Esto podremos lograrlo mejor, cuanto más estemos en capacidad de vivir bajo los ojos de Dios y de comunicar al mundo la verdad del juicio. De esta manera, el artículo de fe del juicio, su fuerza de formación de las conciencias, es un contenido central del Evangelio y es verdaderamente una buena nueva. Lo es para todos aquellos que sufren por la injusticia del mundo y buscan la justicia. De esta modo se comprende también la conexión entre el "Reino de Dios" y los "pobres", los que sufren y todos aquellos de los cuales hablan las bienaventuranzas del discurso de la montaña. Estos están protegidos por la certeza del juicio, por la certeza de que hay justicia. Este es el verdadero contenido del artículo sobre el juicio, sobre Dios Juez: hay justicia.
Las injusticias del mundo no son la última palabra de la historia. Hay justicia. Sólo quien no quiere que haya justicia puede oponerse a esta verdad. Si tomamos en serio el juicio y la seriedad de la responsabilidad que nos implica, comprenderemos bien el otro aspecto de este anuncio, es decir, la redención, el hecho que Jesús en la cruz asume nuestros pecados; que Dios mismo en la pasión del Hijo se hace abogado de nosotros, pecadores, haciendo así posible la penitencia, dando esperanza al pecador arrepentido, esperanza expresada de manera maravillosa en las palabras de San Juan: delante de Dios, tranquilizaremos nuestro corazón, cualquier cosa éste nos reproche. "Dios es más grande que nuestra conciencia, y todo lo conoce" (1 Jn 3, 19s).
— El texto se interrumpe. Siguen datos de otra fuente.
/-- A step makes a walk Done only at the end of the stream (42_record_layouts.md R112). -/
theorem pointer_eq_len_of_walk_done {s t : State} (h : step s = .next t) (ht : t.walk = .done)
    (hs : s.walk ≠ .done) : s.p = s.len := by
  cases step_cases h with
  | ended _ hts => exact absurd (hts ▸ ht) hs
  | present bytes n rest _ _ hts => simp [hts] at ht
  | command b rest _ _ hts => exact absurd (by simpa [hts] using ht) hs
  | startEncode rest _ _ hts => exact absurd (by simpa [hts] using ht) hs
  | encode m ops rest q _ _ hts =>
    obtain ⟨-, -, -, -, -, hwalk, -⟩ := State.encode_frame ((s.withAgenda rest).withProcedure q) m ops
    rw [hts, hwalk] at ht
    exact absurd ht hs
  | presentEncoded rest _ _ hts => simp [hts] at ht
  | startWalk rest _ _ hts => simp [hts] at ht
  | walkDone a rest again _ _ _ hp _ => exact hp
  | walkError a rest again e _ _ _ _ _ hts => exact absurd (by simpa [hts] using ht) hs
  | walkTake a rest again i m ops _ _ _ _ _ _ hts => simp [hts] at ht

/-- Settles O41: the loop test at the stream's end, and that no other step makes a walk Done. -/
theorem walkIsDoneExactlyAtTheEnd : Obligations.WalkIsDoneExactlyAtTheEnd := by
  intro s a rest hh ha hwalk
  have hagain : ∃ again, walkAgain a rest again := by
    rcases hwalk with rfl | rfl
    · exact ⟨_, .inl ⟨rfl, rfl⟩⟩
    · exact ⟨_, .inr ⟨rfl, rfl⟩⟩
  obtain ⟨again, hw⟩ := hagain
  exact ⟨step_of_walk_done hh ha hw, fun t => pointer_eq_len_of_walk_done⟩

/-- Settles O50: of all the host's actions only these write the pointer. -/
theorem onlyTheWalkOrPresentingMovesThePointer : Obligations.OnlyTheWalkOrPresentingMovesThePointer := by
  intro s t h hne
  cases step_cases h with
  | ended _ ht => exact absurd (by rw [ht]) hne
  | present bytes n rest _ ha ht => exact .inl ⟨by simp [ht], _, rest, ha, .inl ⟨bytes, n, rfl⟩⟩
  | command b rest _ _ ht => exact absurd (by simp [ht]) hne
  | startEncode rest _ _ ht => exact absurd (by simp [ht]) hne
  | encode m ops rest q _ _ ht =>
    obtain ⟨-, -, -, hp, -⟩ := State.encode_frame ((s.withAgenda rest).withProcedure q) m ops
    exact absurd (ht ▸ hp) hne
  | presentEncoded rest _ ha ht => exact .inl ⟨by simp [ht], _, rest, ha, .inr (.inl rfl)⟩
  | startWalk rest _ ha ht => exact .inl ⟨by simp [ht], _, rest, ha, .inr (.inr rfl)⟩
  | walkDone a rest again _ _ _ _ ht => exact absurd (by simp [ht]) hne
  | walkError a rest again e _ _ _ _ _ ht => exact absurd (by simp [ht]) hne
  | walkTake a rest again i m ops _ ha hw _ hd hi ht =>
    obtain ⟨m', htag, -, -, hi'⟩ := decodeRecord_eq_ok hd
    obtain ⟨rfl, -⟩ : m' = m ∧ _ := by simpa [hi'] using hi
    exact .inr ⟨m', htag, by simp [ht], a, rest, ha, hw.imp (·.1) (·.1)⟩

/-! ## The invariant

One rule per update of the state; a step is made of them. -/

theorem Inv.withAgenda {s : State} (hs : Inv s) (rest : List Action) : Inv (s.withAgenda rest) := { hs with }

theorem Inv.withProcedure {s : State} (hs : Inv s) (q : Procedure) : Inv (s.withProcedure q) := { hs with }

theorem Inv.withEncoded {s : State} (hs : Inv s) (bytes : List Byte) : Inv (s.withEncoded bytes) := { hs with }

theorem Inv.walkDone {s : State} (hs : Inv s) : Inv s.walkDone := { hs with }

theorem Inv.startWalk {s : State} (hs : Inv s) : Inv s.startWalk :=
  { hs with pointer := Nat.zero_le _, records := rfl, operands := List.forall_mem_nil _ }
La bondad de Dios es infinita, pero no debemos reducir esta bondad a una cosa melindrosa sin verdad. Sólo creyendo al justo juicio de Dios, sólo teniendo hambre y sed de justicia (cf. Mt 5, 6) abrimos nuestro corazón y nuestra vida a la misericordia divina. Se ve: no es verdad que la fe en la vida eterna hace insignificante la vida terrestre. Por el contrario. Sólo si la medida de nuestra vida es la eternidad, también esta vida sobre la tierra es grande y su valor inmenso. Dios no es el otro concursante de nuestra vida, sino quien garantiza nuestra grandeza. De esta manera volvemos a nuestro punto de partida: Dios. Si consideramos bien el mensaje cristiano, no hablamos de muchas cosas. El mensaje cristiano es en realidad muy simple. Hablemos de Dios y del hombre, y así decimos todo.

Conferencia pronunciada el Congreso de catequistas y profesores de religión, Roma, 10.XII.2000.